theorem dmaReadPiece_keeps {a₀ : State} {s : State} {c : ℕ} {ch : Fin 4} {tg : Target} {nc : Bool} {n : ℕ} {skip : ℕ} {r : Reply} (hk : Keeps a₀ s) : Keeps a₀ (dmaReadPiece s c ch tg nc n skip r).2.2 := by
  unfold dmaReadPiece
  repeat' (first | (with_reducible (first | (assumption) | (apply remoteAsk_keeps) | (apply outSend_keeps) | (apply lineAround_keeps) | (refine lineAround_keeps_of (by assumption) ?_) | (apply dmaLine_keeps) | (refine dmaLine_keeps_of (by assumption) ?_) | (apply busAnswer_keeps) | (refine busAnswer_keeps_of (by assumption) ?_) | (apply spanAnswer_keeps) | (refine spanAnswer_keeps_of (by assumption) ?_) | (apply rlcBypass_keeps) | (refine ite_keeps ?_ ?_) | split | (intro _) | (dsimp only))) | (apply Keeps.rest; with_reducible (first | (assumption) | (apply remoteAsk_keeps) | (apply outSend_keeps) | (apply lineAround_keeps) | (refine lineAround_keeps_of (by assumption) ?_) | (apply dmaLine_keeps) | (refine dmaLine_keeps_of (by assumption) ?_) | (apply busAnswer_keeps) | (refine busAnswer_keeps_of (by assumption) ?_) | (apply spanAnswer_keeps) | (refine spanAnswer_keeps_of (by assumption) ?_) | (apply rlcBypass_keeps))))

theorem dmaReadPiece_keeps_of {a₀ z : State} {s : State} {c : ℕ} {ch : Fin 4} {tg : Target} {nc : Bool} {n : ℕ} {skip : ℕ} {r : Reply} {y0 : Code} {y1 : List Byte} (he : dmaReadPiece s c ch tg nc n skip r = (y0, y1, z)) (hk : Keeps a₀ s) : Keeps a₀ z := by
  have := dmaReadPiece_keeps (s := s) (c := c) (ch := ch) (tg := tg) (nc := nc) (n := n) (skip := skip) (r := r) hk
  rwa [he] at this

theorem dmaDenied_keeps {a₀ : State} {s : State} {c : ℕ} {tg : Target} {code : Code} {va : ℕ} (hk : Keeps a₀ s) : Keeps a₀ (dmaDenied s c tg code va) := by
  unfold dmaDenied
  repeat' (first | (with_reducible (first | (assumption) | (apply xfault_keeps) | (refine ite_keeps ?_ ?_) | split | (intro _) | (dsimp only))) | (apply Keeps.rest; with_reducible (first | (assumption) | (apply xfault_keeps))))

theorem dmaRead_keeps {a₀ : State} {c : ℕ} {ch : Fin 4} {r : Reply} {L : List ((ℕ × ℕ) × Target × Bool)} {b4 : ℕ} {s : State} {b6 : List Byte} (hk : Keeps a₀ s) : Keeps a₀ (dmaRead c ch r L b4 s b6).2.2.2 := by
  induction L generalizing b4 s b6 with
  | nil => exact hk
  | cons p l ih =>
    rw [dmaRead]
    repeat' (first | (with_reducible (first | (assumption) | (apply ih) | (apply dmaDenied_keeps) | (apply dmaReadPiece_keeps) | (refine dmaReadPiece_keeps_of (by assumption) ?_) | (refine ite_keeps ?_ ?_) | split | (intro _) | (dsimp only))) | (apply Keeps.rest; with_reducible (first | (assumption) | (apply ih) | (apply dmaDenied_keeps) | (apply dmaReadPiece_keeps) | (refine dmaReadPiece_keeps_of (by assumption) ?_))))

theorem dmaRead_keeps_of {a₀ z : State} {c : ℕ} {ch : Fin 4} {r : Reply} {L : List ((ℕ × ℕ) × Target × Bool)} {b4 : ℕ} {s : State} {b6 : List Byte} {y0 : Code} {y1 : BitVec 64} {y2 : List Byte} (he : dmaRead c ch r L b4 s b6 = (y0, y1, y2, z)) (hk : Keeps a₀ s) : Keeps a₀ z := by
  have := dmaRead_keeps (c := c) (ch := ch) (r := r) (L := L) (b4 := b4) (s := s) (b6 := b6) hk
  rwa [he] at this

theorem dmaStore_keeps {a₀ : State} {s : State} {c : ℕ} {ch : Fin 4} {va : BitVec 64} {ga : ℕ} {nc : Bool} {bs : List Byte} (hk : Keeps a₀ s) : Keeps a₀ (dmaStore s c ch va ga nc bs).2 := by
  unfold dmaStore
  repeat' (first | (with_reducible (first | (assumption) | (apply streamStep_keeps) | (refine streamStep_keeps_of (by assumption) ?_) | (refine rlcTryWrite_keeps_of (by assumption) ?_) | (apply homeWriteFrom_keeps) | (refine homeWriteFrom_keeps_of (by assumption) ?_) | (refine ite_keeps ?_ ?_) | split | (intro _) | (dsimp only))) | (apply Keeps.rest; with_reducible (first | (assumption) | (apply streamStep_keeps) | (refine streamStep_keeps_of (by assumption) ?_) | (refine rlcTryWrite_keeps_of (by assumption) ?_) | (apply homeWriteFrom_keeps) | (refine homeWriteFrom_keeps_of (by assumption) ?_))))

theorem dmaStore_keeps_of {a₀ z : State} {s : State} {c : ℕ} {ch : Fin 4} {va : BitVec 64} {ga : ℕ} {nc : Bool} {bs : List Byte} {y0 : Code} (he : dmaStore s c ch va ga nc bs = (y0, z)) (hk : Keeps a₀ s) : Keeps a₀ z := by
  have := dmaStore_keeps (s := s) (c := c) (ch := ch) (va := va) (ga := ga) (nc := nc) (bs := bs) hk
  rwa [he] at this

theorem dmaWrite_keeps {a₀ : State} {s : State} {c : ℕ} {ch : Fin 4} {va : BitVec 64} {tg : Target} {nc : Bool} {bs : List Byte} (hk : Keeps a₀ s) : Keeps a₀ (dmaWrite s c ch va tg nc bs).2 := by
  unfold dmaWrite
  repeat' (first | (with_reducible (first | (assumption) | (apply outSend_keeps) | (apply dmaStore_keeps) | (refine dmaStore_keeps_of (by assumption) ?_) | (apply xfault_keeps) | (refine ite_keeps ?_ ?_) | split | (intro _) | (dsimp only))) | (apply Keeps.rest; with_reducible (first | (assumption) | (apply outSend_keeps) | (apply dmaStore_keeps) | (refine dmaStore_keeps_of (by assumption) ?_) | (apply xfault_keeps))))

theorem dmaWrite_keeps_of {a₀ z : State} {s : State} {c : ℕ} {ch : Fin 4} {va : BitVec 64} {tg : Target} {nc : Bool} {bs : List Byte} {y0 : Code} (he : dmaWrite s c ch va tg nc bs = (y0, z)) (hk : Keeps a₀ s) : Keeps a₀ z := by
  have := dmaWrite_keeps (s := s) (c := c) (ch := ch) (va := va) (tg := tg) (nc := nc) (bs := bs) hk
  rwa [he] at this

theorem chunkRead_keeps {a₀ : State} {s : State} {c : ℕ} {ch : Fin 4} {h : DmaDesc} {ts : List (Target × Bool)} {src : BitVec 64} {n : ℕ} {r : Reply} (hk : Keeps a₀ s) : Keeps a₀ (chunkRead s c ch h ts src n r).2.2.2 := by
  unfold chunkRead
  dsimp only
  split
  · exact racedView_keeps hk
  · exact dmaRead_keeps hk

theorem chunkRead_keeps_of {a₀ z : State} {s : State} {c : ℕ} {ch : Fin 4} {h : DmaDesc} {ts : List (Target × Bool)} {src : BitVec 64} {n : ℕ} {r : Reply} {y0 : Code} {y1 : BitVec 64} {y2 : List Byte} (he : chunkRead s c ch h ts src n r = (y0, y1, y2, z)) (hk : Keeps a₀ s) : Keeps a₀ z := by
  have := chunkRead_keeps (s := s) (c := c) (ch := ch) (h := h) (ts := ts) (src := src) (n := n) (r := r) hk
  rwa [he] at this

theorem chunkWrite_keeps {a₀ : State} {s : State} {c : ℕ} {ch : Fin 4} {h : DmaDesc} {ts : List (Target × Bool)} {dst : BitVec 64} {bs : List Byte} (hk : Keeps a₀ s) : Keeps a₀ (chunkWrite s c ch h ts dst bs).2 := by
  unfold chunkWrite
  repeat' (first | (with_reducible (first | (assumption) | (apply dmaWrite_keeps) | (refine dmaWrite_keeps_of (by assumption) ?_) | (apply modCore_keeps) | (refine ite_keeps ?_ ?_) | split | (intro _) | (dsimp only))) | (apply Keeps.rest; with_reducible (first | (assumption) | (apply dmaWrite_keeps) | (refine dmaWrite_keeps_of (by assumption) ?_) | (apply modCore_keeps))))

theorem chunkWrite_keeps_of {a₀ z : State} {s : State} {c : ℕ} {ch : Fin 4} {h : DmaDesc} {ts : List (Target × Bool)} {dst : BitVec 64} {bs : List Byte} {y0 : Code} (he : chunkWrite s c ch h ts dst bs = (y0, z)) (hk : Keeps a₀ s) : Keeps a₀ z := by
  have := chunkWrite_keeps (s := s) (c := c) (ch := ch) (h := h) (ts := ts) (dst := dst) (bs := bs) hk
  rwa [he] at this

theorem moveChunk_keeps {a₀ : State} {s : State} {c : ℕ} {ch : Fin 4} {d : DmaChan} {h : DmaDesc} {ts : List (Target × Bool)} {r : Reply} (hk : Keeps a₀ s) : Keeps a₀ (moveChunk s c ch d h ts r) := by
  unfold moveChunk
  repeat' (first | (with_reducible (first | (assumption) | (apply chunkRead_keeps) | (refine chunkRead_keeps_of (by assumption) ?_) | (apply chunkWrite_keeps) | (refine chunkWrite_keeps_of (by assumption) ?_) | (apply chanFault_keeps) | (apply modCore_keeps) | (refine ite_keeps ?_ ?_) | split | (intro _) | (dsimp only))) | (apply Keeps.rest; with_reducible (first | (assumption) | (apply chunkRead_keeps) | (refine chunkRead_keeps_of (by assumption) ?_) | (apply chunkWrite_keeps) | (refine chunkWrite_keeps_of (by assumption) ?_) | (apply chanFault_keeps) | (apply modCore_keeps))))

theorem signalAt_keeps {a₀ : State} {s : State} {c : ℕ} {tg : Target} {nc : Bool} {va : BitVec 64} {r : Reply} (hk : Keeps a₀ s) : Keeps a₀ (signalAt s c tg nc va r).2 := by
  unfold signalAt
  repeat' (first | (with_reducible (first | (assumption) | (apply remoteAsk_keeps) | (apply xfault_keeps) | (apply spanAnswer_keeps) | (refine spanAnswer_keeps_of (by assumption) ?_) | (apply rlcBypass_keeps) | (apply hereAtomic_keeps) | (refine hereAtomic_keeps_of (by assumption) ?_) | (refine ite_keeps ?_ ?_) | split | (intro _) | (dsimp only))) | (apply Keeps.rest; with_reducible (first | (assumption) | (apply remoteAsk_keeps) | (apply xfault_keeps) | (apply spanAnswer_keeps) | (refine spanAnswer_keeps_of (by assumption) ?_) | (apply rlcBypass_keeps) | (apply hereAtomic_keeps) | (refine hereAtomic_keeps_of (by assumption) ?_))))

== == ==

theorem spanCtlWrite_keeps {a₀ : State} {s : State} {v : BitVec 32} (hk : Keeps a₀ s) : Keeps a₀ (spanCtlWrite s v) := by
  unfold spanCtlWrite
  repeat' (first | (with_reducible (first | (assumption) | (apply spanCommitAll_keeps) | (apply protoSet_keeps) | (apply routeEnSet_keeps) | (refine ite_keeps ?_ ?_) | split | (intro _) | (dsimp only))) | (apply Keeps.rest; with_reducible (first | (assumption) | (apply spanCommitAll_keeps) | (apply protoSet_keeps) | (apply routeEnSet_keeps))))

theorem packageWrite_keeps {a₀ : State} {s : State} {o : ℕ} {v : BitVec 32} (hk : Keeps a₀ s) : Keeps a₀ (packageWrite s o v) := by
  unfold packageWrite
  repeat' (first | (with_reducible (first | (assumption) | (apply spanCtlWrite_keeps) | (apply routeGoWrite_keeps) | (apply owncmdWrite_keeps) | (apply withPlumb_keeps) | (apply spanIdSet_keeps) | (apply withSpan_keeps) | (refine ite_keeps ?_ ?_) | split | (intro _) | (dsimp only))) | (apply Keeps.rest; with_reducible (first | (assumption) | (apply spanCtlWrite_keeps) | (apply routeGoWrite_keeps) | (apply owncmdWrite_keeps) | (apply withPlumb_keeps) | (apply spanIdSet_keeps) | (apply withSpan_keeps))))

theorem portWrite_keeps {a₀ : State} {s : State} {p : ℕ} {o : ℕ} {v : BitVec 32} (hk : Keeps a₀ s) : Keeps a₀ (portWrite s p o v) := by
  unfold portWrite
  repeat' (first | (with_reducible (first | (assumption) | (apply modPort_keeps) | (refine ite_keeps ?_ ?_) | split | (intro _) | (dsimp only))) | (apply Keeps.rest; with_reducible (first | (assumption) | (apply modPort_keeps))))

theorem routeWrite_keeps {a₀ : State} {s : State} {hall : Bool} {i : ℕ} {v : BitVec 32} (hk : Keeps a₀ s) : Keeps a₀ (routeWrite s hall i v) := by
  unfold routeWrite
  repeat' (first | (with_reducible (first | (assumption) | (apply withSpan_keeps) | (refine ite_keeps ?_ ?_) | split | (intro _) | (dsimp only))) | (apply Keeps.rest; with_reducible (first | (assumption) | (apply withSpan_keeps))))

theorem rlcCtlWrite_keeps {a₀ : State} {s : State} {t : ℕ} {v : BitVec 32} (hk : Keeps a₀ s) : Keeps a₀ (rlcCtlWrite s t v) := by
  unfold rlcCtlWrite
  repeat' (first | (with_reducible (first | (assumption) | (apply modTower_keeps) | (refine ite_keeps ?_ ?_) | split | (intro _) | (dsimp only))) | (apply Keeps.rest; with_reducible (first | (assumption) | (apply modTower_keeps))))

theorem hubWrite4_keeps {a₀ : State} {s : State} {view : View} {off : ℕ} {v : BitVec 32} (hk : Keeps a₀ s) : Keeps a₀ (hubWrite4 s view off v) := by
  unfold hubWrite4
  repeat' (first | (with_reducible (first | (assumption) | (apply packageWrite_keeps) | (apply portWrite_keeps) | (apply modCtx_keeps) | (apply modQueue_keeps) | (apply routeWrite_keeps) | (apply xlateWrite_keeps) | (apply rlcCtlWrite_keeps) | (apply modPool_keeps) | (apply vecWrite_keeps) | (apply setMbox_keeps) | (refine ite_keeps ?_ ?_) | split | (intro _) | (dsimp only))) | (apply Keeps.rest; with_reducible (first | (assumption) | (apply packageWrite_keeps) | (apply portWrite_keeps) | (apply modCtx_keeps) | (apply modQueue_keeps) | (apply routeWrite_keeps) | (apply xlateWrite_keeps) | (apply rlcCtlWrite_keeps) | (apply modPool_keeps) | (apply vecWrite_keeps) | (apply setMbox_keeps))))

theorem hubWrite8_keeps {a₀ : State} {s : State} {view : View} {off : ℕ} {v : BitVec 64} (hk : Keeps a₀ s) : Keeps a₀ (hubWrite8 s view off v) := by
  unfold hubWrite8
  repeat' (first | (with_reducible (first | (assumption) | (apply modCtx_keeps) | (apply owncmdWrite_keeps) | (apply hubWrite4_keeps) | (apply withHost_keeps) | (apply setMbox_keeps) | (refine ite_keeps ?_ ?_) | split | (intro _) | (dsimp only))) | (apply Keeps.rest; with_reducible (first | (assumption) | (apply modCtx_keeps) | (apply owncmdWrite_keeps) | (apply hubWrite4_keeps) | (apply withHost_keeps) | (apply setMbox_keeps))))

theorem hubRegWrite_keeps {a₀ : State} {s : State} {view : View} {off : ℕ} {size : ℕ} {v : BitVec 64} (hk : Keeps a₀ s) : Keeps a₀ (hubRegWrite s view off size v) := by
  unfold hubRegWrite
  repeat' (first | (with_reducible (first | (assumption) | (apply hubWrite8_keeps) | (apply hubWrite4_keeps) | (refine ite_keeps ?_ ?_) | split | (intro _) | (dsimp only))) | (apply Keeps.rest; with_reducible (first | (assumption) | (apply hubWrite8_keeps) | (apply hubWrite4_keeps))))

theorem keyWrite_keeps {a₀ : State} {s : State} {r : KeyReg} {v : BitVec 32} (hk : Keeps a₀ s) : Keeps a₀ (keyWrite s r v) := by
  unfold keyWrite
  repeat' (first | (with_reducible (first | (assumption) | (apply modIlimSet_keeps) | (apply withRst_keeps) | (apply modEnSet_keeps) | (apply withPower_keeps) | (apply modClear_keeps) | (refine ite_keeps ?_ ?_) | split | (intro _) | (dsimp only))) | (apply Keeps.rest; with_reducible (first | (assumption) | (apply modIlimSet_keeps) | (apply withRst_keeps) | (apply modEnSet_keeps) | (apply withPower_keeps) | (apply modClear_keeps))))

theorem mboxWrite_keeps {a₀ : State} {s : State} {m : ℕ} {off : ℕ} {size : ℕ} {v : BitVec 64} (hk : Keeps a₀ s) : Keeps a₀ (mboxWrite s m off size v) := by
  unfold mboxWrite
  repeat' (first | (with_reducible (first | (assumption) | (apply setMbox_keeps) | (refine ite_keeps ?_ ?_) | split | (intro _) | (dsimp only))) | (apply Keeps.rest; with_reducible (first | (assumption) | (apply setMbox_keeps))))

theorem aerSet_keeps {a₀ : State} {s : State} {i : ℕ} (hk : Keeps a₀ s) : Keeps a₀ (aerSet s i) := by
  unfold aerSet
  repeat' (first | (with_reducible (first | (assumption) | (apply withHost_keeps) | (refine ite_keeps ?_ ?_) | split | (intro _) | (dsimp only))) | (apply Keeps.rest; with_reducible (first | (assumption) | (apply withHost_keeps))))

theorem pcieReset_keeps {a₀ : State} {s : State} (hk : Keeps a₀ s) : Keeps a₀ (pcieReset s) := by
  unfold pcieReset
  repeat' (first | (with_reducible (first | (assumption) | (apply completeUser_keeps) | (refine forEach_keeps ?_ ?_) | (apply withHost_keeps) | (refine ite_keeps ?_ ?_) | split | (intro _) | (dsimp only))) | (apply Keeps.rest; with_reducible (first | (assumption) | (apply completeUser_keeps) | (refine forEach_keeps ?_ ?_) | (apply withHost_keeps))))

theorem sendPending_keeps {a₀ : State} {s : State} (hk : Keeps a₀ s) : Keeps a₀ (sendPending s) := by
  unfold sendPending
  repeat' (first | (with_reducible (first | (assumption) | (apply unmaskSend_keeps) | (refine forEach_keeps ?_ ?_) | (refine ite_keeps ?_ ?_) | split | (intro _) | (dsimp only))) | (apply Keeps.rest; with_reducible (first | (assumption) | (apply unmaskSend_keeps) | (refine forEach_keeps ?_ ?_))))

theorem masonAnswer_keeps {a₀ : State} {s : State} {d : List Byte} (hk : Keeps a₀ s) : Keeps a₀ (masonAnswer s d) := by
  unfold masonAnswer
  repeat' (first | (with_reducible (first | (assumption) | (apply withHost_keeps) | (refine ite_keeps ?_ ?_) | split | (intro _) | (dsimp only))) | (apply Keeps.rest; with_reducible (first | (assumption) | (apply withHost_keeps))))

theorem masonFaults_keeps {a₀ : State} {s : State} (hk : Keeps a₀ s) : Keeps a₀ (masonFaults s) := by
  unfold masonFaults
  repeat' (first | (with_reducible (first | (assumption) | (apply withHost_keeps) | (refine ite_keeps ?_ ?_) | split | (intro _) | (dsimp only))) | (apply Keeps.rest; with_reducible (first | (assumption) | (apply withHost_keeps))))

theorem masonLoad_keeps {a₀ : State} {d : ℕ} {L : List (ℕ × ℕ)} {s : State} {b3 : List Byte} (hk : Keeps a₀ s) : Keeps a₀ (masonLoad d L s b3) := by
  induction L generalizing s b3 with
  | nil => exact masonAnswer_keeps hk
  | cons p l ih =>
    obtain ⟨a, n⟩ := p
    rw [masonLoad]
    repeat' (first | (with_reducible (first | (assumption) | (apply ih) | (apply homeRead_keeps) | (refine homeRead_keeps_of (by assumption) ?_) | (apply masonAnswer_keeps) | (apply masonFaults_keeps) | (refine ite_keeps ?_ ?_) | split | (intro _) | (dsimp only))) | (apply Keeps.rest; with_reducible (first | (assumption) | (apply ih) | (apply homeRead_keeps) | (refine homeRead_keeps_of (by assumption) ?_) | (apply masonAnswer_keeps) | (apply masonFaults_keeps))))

== == ==

- [Work item]:
What you give back should be exactly the lines of the data above from the line with "ts r) := by" through the line with "unfold signalAt", both of those included, and nothing more.

- [Output for this exercise]:
theorem moveChunk_keeps {a₀ : State} {s : State} {c : ℕ} {ch : Fin 4} {d : DmaChan} {h : DmaDesc} {ts : List (Target × Bool)} {r : Reply} (hk : Keeps a₀ s) : Keeps a₀ (moveChunk s c ch d h ts r) := by
  unfold moveChunk
  repeat' (first | (with_reducible (first | (assumption) | (apply chunkRead_keeps) | (refine chunkRead_keeps_of (by assumption) ?_) | (apply chunkWrite_keeps) | (refine chunkWrite_keeps_of (by assumption) ?_) | (apply chanFault_keeps) | (apply modCore_keeps) | (refine ite_keeps ?_ ?_) | split | (intro _) | (dsimp only))) | (apply Keeps.rest; with_reducible (first | (assumption) | (apply chunkRead_keeps) | (refine chunkRead_keeps_of (by assumption) ?_) | (apply chunkWrite_keeps) | (refine chunkWrite_keeps_of (by assumption) ?_) | (apply chanFault_keeps) | (apply modCore_keeps))))

theorem signalAt_keeps {a₀ : State} {s : State} {c : ℕ} {tg : Target} {nc : Bool} {va : BitVec 64} {r : Reply} (hk : Keeps a₀ s) : Keeps a₀ (signalAt s c tg nc va r).2 := by
  unfold signalAt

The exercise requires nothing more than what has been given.